Napoleon is not only the epic, tragic and pathetic hero of the modern history, he is also a hero on the level of practical philosophy – on the level of the philosophy of war, rights and State.
Hegel certainly admired in Napoleon a general who flies from victory to victory. But military science did not interest Hegel as much as it inspired, at the same period, Clausewitz, the Prussian general and patriot who was fascinated by Napoleon and whom he calls, in De la Guerre (5, 3, p.309), ” the greatest war leader of modern times. ” In the emperor of the French, Hegel admires first of all the general : how could he forget the victory of the Great Army on the Prussian army he observed in Iena ?
How could he forget the entrance of ” the French soldiers ” followed by the regular troops in Iena, ” the bivouac fires of the French battalions “, the blaze of the city ? (Correspondance, T.1, p.114). ” Nobody had imagined a war such as the one we saw ” he wrote October, 24, 1806, to Niethammer. In 1822, at Waterloo, like Chateaubriand who had attended the battle from far away, the Commentaires by Caesar in hand (4), Hegel confesses again his admiration for Napoleon’s military genius : ” Friday ” he wrote, ” we visited by cabriolet the Waterloo battlefield – and I saw there these plains and hills eternally unforgettable ; I particularly noticed the height covered with wood, from where the visibility can spread a few miles around, and from where Napoleon, the prince of battles, had established and lost his throne. ” (Correspondance, T.2, p.310) (5). From 1806 to 1822, the Hegelian vision of Napoleon did not change : Napoleon is the general who develops, at a point in time and space, a ubiquitous and panoramic vision of the world.
If Hegel is not concerned about military science, he nevertheless develops a philosophy of war. More precisely, his vision of history and politics is military. He exposes it spontaneously in a letter to his friend Niethammer, dating from July 5, 1816. While he considers that the Absolute arises henceforth in the Prussian State : ” I stick ” he writes “to this idea that the spirit of time has given the order to move forward. This order has been obeyed ; this being is moving forward irresistibly like an armored and compact phalanx and with a movement as imperceptible as the sun’s, through good and bad roads. Countless light troops, against him and for him, flank him everywhere. ” (Correspondance, T.2, p.81).`
This assimilation of the march of the Absolute to the march of the antique (Greek) infantry can be explained because the fight, first pacific then aggressive, between the States constitutes, in Hegel’s view, the fundamental condition of history of the States so that it forces into movement the historical dialectic.

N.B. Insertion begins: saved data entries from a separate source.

-- ==== Sys2Proof/Machine/Arith.lean ====
section
/-! DEFINITION. Bit fields, two's complement, rounding and byte order on exact integers, and the operations on sparse
data. Every quantity is computed as an exact integer and narrowed in one named place (00 R26). -/

namespace Sys2Proof.Machine

/-- The field of `w` bits of `x` that starts at bit `lo`. -/
def bits (x lo w : Nat) : Nat := (x / 2 ^ lo) % 2 ^ w

/-- Bit `i` of `x`. -/
def bit (x i : Nat) : Bool := x.testBit i

/-- A condition as a bit. -/
def b2n (b : Bool) : Nat := if b then 1 else 0

/-- The two's-complement value of the low `w` bits of `x`. -/
def sgn (w x : Nat) : Int := if x % 2 ^ w < 2 ^ (w - 1) then ((x % 2 ^ w : Nat) : Int) else ((x % 2 ^ w : Nat) : Int) - 2 ^ w

/-- The low `w` bits of an integer, as a natural number. -/
def unsg (w : Nat) (i : Int) : Nat := (i % (2 : Int) ^ w).toNat

/-- `x` with the `w` bits from bit `lo` replaced by `v`. -/
def setBits (x lo w v : Nat) : Nat := x - bits x lo w * 2 ^ lo + (v % 2 ^ w) * 2 ^ lo

/-- The largest value of a signed field of `w` bits. -/
def smax (w : Nat) : Int := (2 : Int) ^ (w - 1) - 1

/-- The smallest value of a signed field of `w` bits. -/
def smin (w : Nat) : Int := -((2 : Int) ^ (w - 1))

/-- `i` held in the signed range of `w` bits (00 R26, saturating). -/
def sat (w : Nat) (i : Int) : Int := if smax w < i then smax w else if i < smin w then smin w else i

/-- Whether `i` lies outside the signed range of `w` bits. -/
def satHit (w : Nat) (i : Int) : Bool := decide (smax w < i ∨ i < smin w)

/-- `i` held in [lo, hi]. -/
def clampI (lo hi i : Int) : Int := if i < lo then lo else if hi < i then hi else i

/-- Exact division by 2^k rounded toward minus infinity: the arithmetic shift of 00 R26. -/
def shrI (i : Int) (k : Nat) : Int := i / (2 : Int) ^ k

/-- Division rounded to the nearest integer, ties to even (convergent rounding, 05 R158). -/
def roundDiv (a : Int) (d : Nat) : Int :=
  let q := a / (d : Int)
  let r := a - q * d
  if 2 * r < d then q else if (d : Int) < 2 * r then q + 1 else if q % 2 = 0 then q else q + 1

/-- Convergent rounding shift by `k` (05 R158). -/
def roundShift (a : Int) (k : Nat) : Int := roundDiv a (2 ^ k)

/-- Division rounded to the nearest integer, ties away from zero. -/
def roundAway (a : Int) (d : Nat) : Int :=
  if 0 ≤ a then (2 * a + d) / (2 * d) else -((2 * (-a) + d) / (2 * d))

/-- Division rounded toward zero. -/
def truncDiv (a : Int) (d : Int) : Int := Int.tdiv a d

/-- Absolute value as an integer. -/
def absI (a : Int) : Int := if a < 0 then -a else a

/-- The sign of `a`: -1, 0 or 1. -/
def signI (a : Int) : Int := if a < 0 then -1 else if a = 0 then 0 else 1

/-- The little-endian value of a list of bytes. -/
def leNat : List Nat → Nat
  | [] => 0
  | b :: r => b % 256 + 256 * leNat r

/-- The `n` little-endian bytes of `x`. -/
def leBytes (n x : Nat) : List Nat := (List.range n).map (fun i => bits x (8 * i) 8)

/-- The `n`-byte little-endian field of `l` at byte `o`; bytes beyond the end count as 0. -/
def field (l : List Nat) (o n : Nat) : Nat := leNat ((l.drop o).take n)

/-- The 32-bit word `i` of a list of bytes. -/
def word (l : List Nat) (i : Nat) : Nat := field l (4 * i) 4

/-- `l` cut or filled with zeros to `n` elements. -/
def padTo (n : Nat) (l : List Nat) : List Nat := (l ++ List.replicate (n - l.length) 0).take n

/-- Element `i` of a list, 0 beyond its end. -/
def nth (l : List Nat) (i : Nat) : Nat := l.getD i 0

/-- Element `i` of a list of integers, 0 beyond its end. -/
def nthI (l : List Int) (i : Nat) : Int := l.getD i 0

/-- The indices of the bits set in the low `n` bits of `x`, ascending. -/
def bitsOf (n x : Nat) : List Nat := (List.range n).filter (fun i => x.testBit i)

/-- The number whose set bits are those of `l`. -/
def maskOf (l : List Nat) : Nat := l.foldl (fun a i => if a.testBit i then a else a + 2 ^ i) 0

/-- Bitwise AND with the complement of `b`. -/
def andNot (a b : Nat) : Nat := a - (a &&& b)

/-- The lengths that one more never passes: `x + n` held at `mx` (00 R16). -/
def satAdd (mx x n : Nat) : Nat := if mx ≤ x + n then mx else x + n

/-- Ceiling of `a / d`. -/
def ceilDiv (a d : Nat) : Nat := (a + (d - 1)) / d

/-- The exact base-2 logarithm of the smallest power of two that is at least `x`. -/
def clog2 (x : Nat) : Nat := if x ≤ 1 then 0 else Nat.log2 (x - 1) + 1

/-- Reads key `k` of sparse data, `d` where it is unlisted. -/
def sget {α : Type} (m : Sparse α) (k : Nat) (d : α) : α :=
  match m with
  | [] => d
  | (a, v) :: r => if a = k then v else sget r k d

/-- Drops key `k`. -/
def sdel {α : Type} (m : Sparse α) (k : Nat) : Sparse α :=
  match m with
  | [] => []
  | (a, v) :: r => if a = k then sdel r k else (a, v) :: sdel r k

/-- Lists key `k` with value `v`, in rising order of keys. -/
def sins {α : Type} (m : Sparse α) (k : Nat) (v : α) : Sparse α :=
  match m with
  | [] => [(k, v)]
  | (a, u) :: r => if k < a then (k, v) :: (a, u) :: r else if a = k then (k, v) :: r else (a, u) :: sins r k v

/-- Writes key `k`: a value equal to the default removes the entry, so equal data are equal lists. -/
def sput {α : Type} [DecidableEq α] (m : Sparse α) (k : Nat) (v d : α) : Sparse α :=
  if v = d then sdel m k else sins m k v

/-- Whether the keys rise strictly. -/
def sortedKeys {α : Type} : Sparse α → Bool
  | [] => true
  | [_] => true
  | (a, _) :: (b, v) :: r => decide (a < b) && sortedKeys ((b, v) :: r)

/-- Whether the list is in canonical form for the default `d`: keys strictly rising, no entry equal to the default. -/
def canonical {α : Type} [DecidableEq α] (d : α) (m : Sparse α) : Bool :=
  sortedKeys m && m.all (fun e => decide (e.2 ≠ d))

/-- Inserts `k` into a strictly rising list of numbers. -/
def insNat (k : Nat) : List Nat → List Nat
  | [] => [k]
  | a :: r => if k < a then k :: a :: r else if a = k then a :: r else a :: insNat k r

/-- Replaces element `i` of a list. -/
def setNth {α : Type} (l : List α) (i : Nat) (v : α) : List α := l.set i v

/-- The last `n` elements of a list. -/
def lastN {α : Type} (n : Nat) (l : List α) : List α := l.drop (l.length - n)

/-- Applies `f` for each of `l` in order. -/
def each {α β : Type} (l : List α) (f : β → α → β) (s : β) : β := l.foldl f s

/-- A left fold over numbers that evaluates each partial result as it arises. -/
def foldNat {β : Type} (f : Nat → β → Nat) : List β → Nat → Nat
  | [], c => c
  | b :: r, c => match f c b with
    | 0 => foldNat f r 0
    | k + 1 => foldNat f r (k + 1)

/-- It is the left fold. -/
theorem foldNat_eq {β : Type} (f : Nat → β → Nat) (l : List β) (c : Nat) : foldNat f l c = l.foldl f c := by
  induction l generalizing c with
  | nil => rfl
  | cons b r ih => rw [foldNat, List.foldl_cons, ← ih (f c b)]; split <;> simp_all

end Sys2Proof.Machine
end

Historical progress is thus the justification of war (Elements of the Philosophy of Right, & 324). At the same time, Hegel names Napoleon “the Prince of battles ” because the victory of the revolutionary and imperial armies have insured that the progress of the Absolute in history would be both irresistible and invincible. But, more precisely, Napoleon is the modern hero because Hegel recognizes in him the traits of the antique hero. ” Prince of the battles “, Napoleon is, like Caesar and Alexander, necessarily a soldier because the soldier both holds the science and exercises the art of conflictuel relationships between States ; moreover, the courage of the Hegelian hero drives him to expose himself, like Napoleon, “to the forefront of all actions. ” The Hegelian hero accepts to give up the vital bonds which attach him to existence and to die free on the battlefield ” the place of heroism.” Napoleon is ” the Prince of battles ” because he embodies and illustrates the antique “virtues ” of the warrior (6).
But, on the other hand, and not any more on the level of international public law, but on the level of national public law, Napoleon is also the modern hero. Hegel does not actually think that the State can be founded on a contract, like Hobbes, Locke and Rousseau thought. But rather, he is a disciple of Machiavelli, who, in The Prince, demonstrates that States are historically established by a deed combining guile, strength and violence. The State can certainly seem to lie on an historical foundation, and that is why Hegel reproaches for Napoleon having wanted to impose a ” more rational ” Constitution on Spain (Elements of the Philosophy of Right, & 274), but in the last analysis it lies, in his eyes, on ” the hero’s right ” (Heroenrecht) to found States. What is the Hegelian justification of the heroes’ right ? The heroes’ right is not the law of the strongest because a coup which fails demonstrates at the same time that it was not justified. That is why the coup which succeeds and which introduces law in the morals and in the institutions of a nation is legitimate to Hegel : the heroes’ right is fair because the heroes are, like the Greek heroes, legislators. Therefore Hegel writes in Elements (& 350) : ” This is the absolute right of the Idea to interfere in legal determinations and in the objective institutions which result from marriage and agriculture, that the form of the realization of the Idea appears both like legislation and like a blessing from God, or like violence and injustice. This right is the right of the heroes to found States. ”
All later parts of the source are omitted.